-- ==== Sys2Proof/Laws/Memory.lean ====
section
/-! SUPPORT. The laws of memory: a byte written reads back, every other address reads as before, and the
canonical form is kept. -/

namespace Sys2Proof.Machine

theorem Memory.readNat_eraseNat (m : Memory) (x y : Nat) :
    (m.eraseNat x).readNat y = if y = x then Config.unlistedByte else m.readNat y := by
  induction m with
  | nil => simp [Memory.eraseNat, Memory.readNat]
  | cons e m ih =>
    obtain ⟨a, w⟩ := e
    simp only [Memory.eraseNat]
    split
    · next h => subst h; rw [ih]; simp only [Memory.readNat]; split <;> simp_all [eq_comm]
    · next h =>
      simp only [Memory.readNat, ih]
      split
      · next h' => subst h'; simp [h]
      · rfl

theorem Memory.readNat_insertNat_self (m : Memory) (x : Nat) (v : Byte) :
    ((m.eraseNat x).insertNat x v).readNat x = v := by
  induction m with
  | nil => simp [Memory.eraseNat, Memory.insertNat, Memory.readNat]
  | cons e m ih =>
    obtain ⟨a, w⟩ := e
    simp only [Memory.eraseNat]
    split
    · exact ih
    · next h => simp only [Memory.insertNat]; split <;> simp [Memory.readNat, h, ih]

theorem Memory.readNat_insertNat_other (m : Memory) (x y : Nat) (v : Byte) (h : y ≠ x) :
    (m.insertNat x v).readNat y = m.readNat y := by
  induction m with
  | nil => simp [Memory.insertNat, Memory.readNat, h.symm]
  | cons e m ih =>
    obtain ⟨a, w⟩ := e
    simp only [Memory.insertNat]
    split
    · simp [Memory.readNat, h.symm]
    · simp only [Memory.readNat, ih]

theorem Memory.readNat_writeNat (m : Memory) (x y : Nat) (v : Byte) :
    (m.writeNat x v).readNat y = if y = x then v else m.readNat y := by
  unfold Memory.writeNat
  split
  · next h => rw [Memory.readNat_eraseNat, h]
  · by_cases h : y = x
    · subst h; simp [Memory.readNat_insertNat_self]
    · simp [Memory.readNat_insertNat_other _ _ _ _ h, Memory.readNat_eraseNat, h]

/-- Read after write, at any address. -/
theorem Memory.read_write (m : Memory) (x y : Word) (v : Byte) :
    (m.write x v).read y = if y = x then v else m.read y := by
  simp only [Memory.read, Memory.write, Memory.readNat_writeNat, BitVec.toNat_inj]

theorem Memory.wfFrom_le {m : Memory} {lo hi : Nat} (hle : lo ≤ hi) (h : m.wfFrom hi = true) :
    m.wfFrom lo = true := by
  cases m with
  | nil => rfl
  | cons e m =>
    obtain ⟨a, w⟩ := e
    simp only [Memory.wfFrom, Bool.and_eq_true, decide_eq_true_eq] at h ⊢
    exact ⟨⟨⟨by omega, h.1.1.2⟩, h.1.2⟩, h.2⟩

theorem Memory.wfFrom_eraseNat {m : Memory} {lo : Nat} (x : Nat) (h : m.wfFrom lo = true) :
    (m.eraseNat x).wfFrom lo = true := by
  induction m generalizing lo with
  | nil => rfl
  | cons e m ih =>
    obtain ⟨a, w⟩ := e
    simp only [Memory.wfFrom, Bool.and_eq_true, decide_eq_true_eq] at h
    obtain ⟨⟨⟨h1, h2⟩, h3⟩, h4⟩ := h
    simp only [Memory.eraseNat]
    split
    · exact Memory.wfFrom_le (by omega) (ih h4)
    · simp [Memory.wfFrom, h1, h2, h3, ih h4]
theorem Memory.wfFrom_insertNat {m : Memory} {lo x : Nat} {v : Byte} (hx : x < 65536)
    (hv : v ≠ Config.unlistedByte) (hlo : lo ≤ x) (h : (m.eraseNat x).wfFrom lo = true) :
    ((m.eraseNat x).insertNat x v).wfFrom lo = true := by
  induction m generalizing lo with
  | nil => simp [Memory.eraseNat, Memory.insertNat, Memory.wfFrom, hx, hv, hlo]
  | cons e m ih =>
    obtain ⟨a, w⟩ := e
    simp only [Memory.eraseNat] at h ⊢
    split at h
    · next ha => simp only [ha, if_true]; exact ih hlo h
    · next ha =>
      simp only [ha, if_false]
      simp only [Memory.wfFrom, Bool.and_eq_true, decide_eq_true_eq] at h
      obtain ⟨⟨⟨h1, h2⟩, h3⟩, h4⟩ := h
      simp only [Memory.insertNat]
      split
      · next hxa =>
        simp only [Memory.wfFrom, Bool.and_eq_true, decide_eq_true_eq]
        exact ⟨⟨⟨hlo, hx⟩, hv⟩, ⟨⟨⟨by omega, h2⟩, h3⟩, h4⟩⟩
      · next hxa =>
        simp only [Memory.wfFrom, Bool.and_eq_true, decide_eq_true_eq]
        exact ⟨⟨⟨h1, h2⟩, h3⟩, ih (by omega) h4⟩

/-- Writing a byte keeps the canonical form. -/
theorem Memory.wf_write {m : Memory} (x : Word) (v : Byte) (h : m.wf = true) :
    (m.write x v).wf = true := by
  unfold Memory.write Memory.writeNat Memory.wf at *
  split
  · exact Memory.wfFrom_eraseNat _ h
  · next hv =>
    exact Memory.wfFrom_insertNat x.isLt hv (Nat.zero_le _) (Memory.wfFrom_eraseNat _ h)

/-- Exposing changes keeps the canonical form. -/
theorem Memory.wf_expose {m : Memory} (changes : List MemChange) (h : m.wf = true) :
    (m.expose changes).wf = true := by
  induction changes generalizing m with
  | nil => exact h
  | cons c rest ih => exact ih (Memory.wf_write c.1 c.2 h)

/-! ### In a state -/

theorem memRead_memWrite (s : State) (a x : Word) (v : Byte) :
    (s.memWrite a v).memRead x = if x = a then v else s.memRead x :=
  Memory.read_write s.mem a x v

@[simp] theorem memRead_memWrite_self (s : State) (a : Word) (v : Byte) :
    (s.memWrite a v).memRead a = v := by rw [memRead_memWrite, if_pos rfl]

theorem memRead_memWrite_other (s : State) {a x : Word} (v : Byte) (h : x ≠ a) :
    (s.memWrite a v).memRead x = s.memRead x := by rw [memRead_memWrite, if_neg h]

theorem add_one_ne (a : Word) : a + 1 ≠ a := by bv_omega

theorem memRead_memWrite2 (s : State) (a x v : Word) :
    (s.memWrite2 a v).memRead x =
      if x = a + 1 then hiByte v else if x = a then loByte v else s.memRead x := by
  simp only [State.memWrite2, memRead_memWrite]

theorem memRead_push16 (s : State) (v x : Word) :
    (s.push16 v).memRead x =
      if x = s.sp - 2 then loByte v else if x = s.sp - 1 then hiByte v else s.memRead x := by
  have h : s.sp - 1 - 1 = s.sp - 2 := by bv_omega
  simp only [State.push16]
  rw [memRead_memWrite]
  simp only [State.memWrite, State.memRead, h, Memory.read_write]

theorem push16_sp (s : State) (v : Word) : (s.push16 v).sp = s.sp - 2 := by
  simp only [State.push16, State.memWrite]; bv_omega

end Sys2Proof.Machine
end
☆ ☆ ☆ ☆ ☆
** Your goal **
Above are records; repeat only the lines starting at the line with "by_cases h : y = x" and ending at the line with "Memory.write, Memory.readNat_writeNat, BitVec.toNat_inj]", exactly as they appear, both included.

** Final answer **
  · by_cases h : y = x
    · subst h; simp [Memory.readNat_insertNat_self]
    · simp [Memory.readNat_insertNat_other _ _ _ _ h, Memory.readNat_eraseNat, h]

/-- Read after write, at any address. -/
theorem Memory.read_write (m : Memory) (x y : Word) (v : Byte) :
    (m.write x v).read y = if y = x then v else m.read y := by
  simp only [Memory.read, Memory.write, Memory.readNat_writeNat, BitVec.toNat_inj]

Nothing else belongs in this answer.